***** TASK INPUTS *****

-- ==== Sys2Proof/Laws/Completion.lean ====
section
/-! SUPPORT. No meaning stops with the buffers in range. -/

namespace Sys2Proof.Machine

/-- A port operation completes if its body does. -/
theorem portOperation_completes {i : Instr} {frame : List Byte} {nb : Bool}
    {body : PortOp → State → Except Fault State} {s : State}
    (hb : ∀ p l, ∃ t, body p { s with port := l } = .ok t) : ∃ t, portOperation i frame nb body s = .next t := by
  unfold portOperation
  split
  · rename_i p _
    obtain ⟨t, ht⟩ := hb p s.port
    exact ⟨t, by rw [ht]; rfl⟩
  · split_ifs
    · exact ⟨_, rfl⟩
    · obtain ⟨t, ht⟩ := hb ⟨i, frame, .new⟩ (some ⟨i, frame, .new⟩)
      exact ⟨t, by rw [State.accept, ht]; rfl⟩

/-- The send path completes. -/
theorem sendPath_completes {s : State} (h : s.tx.Ok s.cfg.cap) (p : PortOp) (l : Option PortOp) :
    ∃ t, sendPath p { s with port := l } = .ok t := by
  obtain ⟨r, hr, _⟩ := Ring.pushAll_ok (b := .tx) p.frame h
  unfold sendPath
  cases p.stage with
  | new =>
    simp only [hr]
    split_ifs <;> exact ⟨_, rfl⟩
  | sending =>
    simp only
    split_ifs <;> exact ⟨_, rfl⟩
  | haveHi hi => exact ⟨_, rfl⟩

/-- Every instruction has a next state when the buffers are in range. -/
theorem exec_completes {s : State} (hr : s.rx.Ok s.cfg.cap) (ht : s.tx.Ok s.cfg.cap) (i : Instr) :
    ∃ t, exec i s = .next t := by
  have hpop := Ring.pop_of_ok (b := .rx) hr
  cases i with
  | begin_ =>
    simp only [exec, execBegin]
    exact portOperation_completes fun p l => by split_ifs <;> exact ⟨_, rfl⟩
  | available =>
    simp only [exec, execAvailable]
    exact portOperation_completes fun p l => ⟨_, rfl⟩
  | getFe =>
    simp only [exec, execGetFe]
    exact portOperation_completes fun p l => ⟨_, rfl⟩
  | getStatus =>
    simp only [exec, execGetStatus]
    exact portOperation_completes fun p l => ⟨_, rfl⟩
  | update =>
    simp only [exec, execUpdate]
    exact portOperation_completes fun p l => by split_ifs <;> exact ⟨_, rfl⟩
  | read =>
    simp only [exec, execRead]
    exact portOperation_completes fun p l => by
      by_cases he : s.rx.head = s.rx.tail <;> simp only [hpop, he, if_true, if_false] <;> exact ⟨_, rfl⟩
  | readU8 =>
    simp only [exec, execReadU8]
    exact portOperation_completes fun p l => by
      by_cases he : s.rx.head = s.rx.tail <;> simp only [hpop, he, if_true, if_false] <;> split_ifs <;>
        exact ⟨_, rfl⟩
  | readU16 =>
    simp only [exec, execReadU16]
    exact portOperation_completes fun p l => by
      by_cases he : s.rx.head = s.rx.tail <;> by_cases hp : s.atStart.phase = .idle <;>
        cases hst : p.stage <;> simp only [hpop, he, hp, if_true, if_false, ne_eq, not_true_eq_false,
          not_false_eq_true] <;> exact ⟨_, rfl⟩
  | write b =>
    simp only [exec, execWrite]
    exact portOperation_completes (sendPath_completes ht)
  | sendKey code =>
    simp only [exec, execSendKey]
    exact portOperation_completes (sendPath_completes ht)
  | sendLine chars =>
    simp only [exec, execSendLine]
    exact portOperation_completes (sendPath_completes ht)
  | sendDebug text =>
    simp only [exec, execSendDebug]
    exact portOperation_completes (sendPath_completes ht)
  | sendReady =>
    simp only [exec, execSendReady]
    exact portOperation_completes (sendPath_completes ht)
  | keyFrame code => exact ⟨_, rfl⟩
  | lineFrame chars => exact ⟨_, rfl⟩
  | debugFrame text => exact ⟨_, rfl⟩
  | readyFrame => exact ⟨_, rfl⟩
  | commandFrameIn opcode args => exact ⟨_, rfl⟩
  | serialChar b => exact ⟨_, rfl⟩

end Sys2Proof.Machine
end

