-- ==== Sys2Proof/Laws/Request.lean ====
section
/-! SUPPORT. The request word: its two fields, and the request decoder on a word given by them. -/

namespace Sys2Proof.Machine

/-- A word is its two fields. -/
theorem opWord_fields (w : Word16) : opWord (opField w) (immField w) = w := by
  unfold opWord opField immField
  apply BitVec.eq_of_getLsbD_eq
  intro i hi
  rw [BitVec.getLsbD_append]
  by_cases h : i < 8
  · simp [h]
  · simp only [h, BitVec.getLsbD_extractLsb', if_false]
    rw [show 8 + (i - 8) = i by omega]
    simp [show i - 8 < 8 by omega]

@[simp] theorem opField_opWord (op imm : Byte) : opField (opWord op imm) = op := by
  unfold opWord opField
  apply BitVec.eq_of_getLsbD_eq
  intro i hi
  rw [BitVec.getLsbD_extractLsb', BitVec.getLsbD_append]
  simp [hi]

@[simp] theorem immField_opWord (op imm : Byte) : immField (opWord op imm) = imm := by
  unfold opWord immField
  apply BitVec.eq_of_getLsbD_eq
  intro i hi
  rw [BitVec.getLsbD_extractLsb', BitVec.getLsbD_append]
  simp [hi]

/-- The request decoder by the operation code. -/
theorem decodeRequest_opWord (op imm : Byte) (payload : List Byte) :
    decodeRequest (opWord op imm) payload =
      match op.toNat with
      | 0x01 => plainRequest imm payload .begin_
      | 0x02 => plainRequest imm payload .available
      | 0x03 => plainRequest imm payload .read
      | 0x04 => byteRequest payload (.write imm)
      | 0x05 => plainRequest imm payload .update
      | 0x06 => plainRequest imm payload .getFe
      | 0x07 => plainRequest imm payload .getStatus
      | 0x10 => byteRequest payload (.sendKey imm)
      | 0x11 => if payload.length ≠ imm.toNat then .error .badOperand else .ok (.sendLine payload)
      | 0x12 => if imm ≠ 0 then .error .illegalOp else .ok (.sendDebug payload)
      | 0x13 => plainRequest imm payload .sendReady
      | 0x14 => plainRequest imm payload .readU8
      | 0x15 => plainRequest imm payload .readU16
      | _ => .error .illegalOp := by
  have h1 : (opWord op imm).extractLsb' 8 8 = op := opField_opWord op imm
  have h2 : (opWord op imm).extractLsb' 0 8 = imm := immField_opWord op imm
  unfold decodeRequest
  simp only [h1, h2] <;> rfl

end Sys2Proof.Machine
end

*****

Reproduce every line in the records above that contains the word "byteRequest".

      | 0x04 => byteRequest payload (.write imm)
      | 0x10 => byteRequest payload (.sendKey imm)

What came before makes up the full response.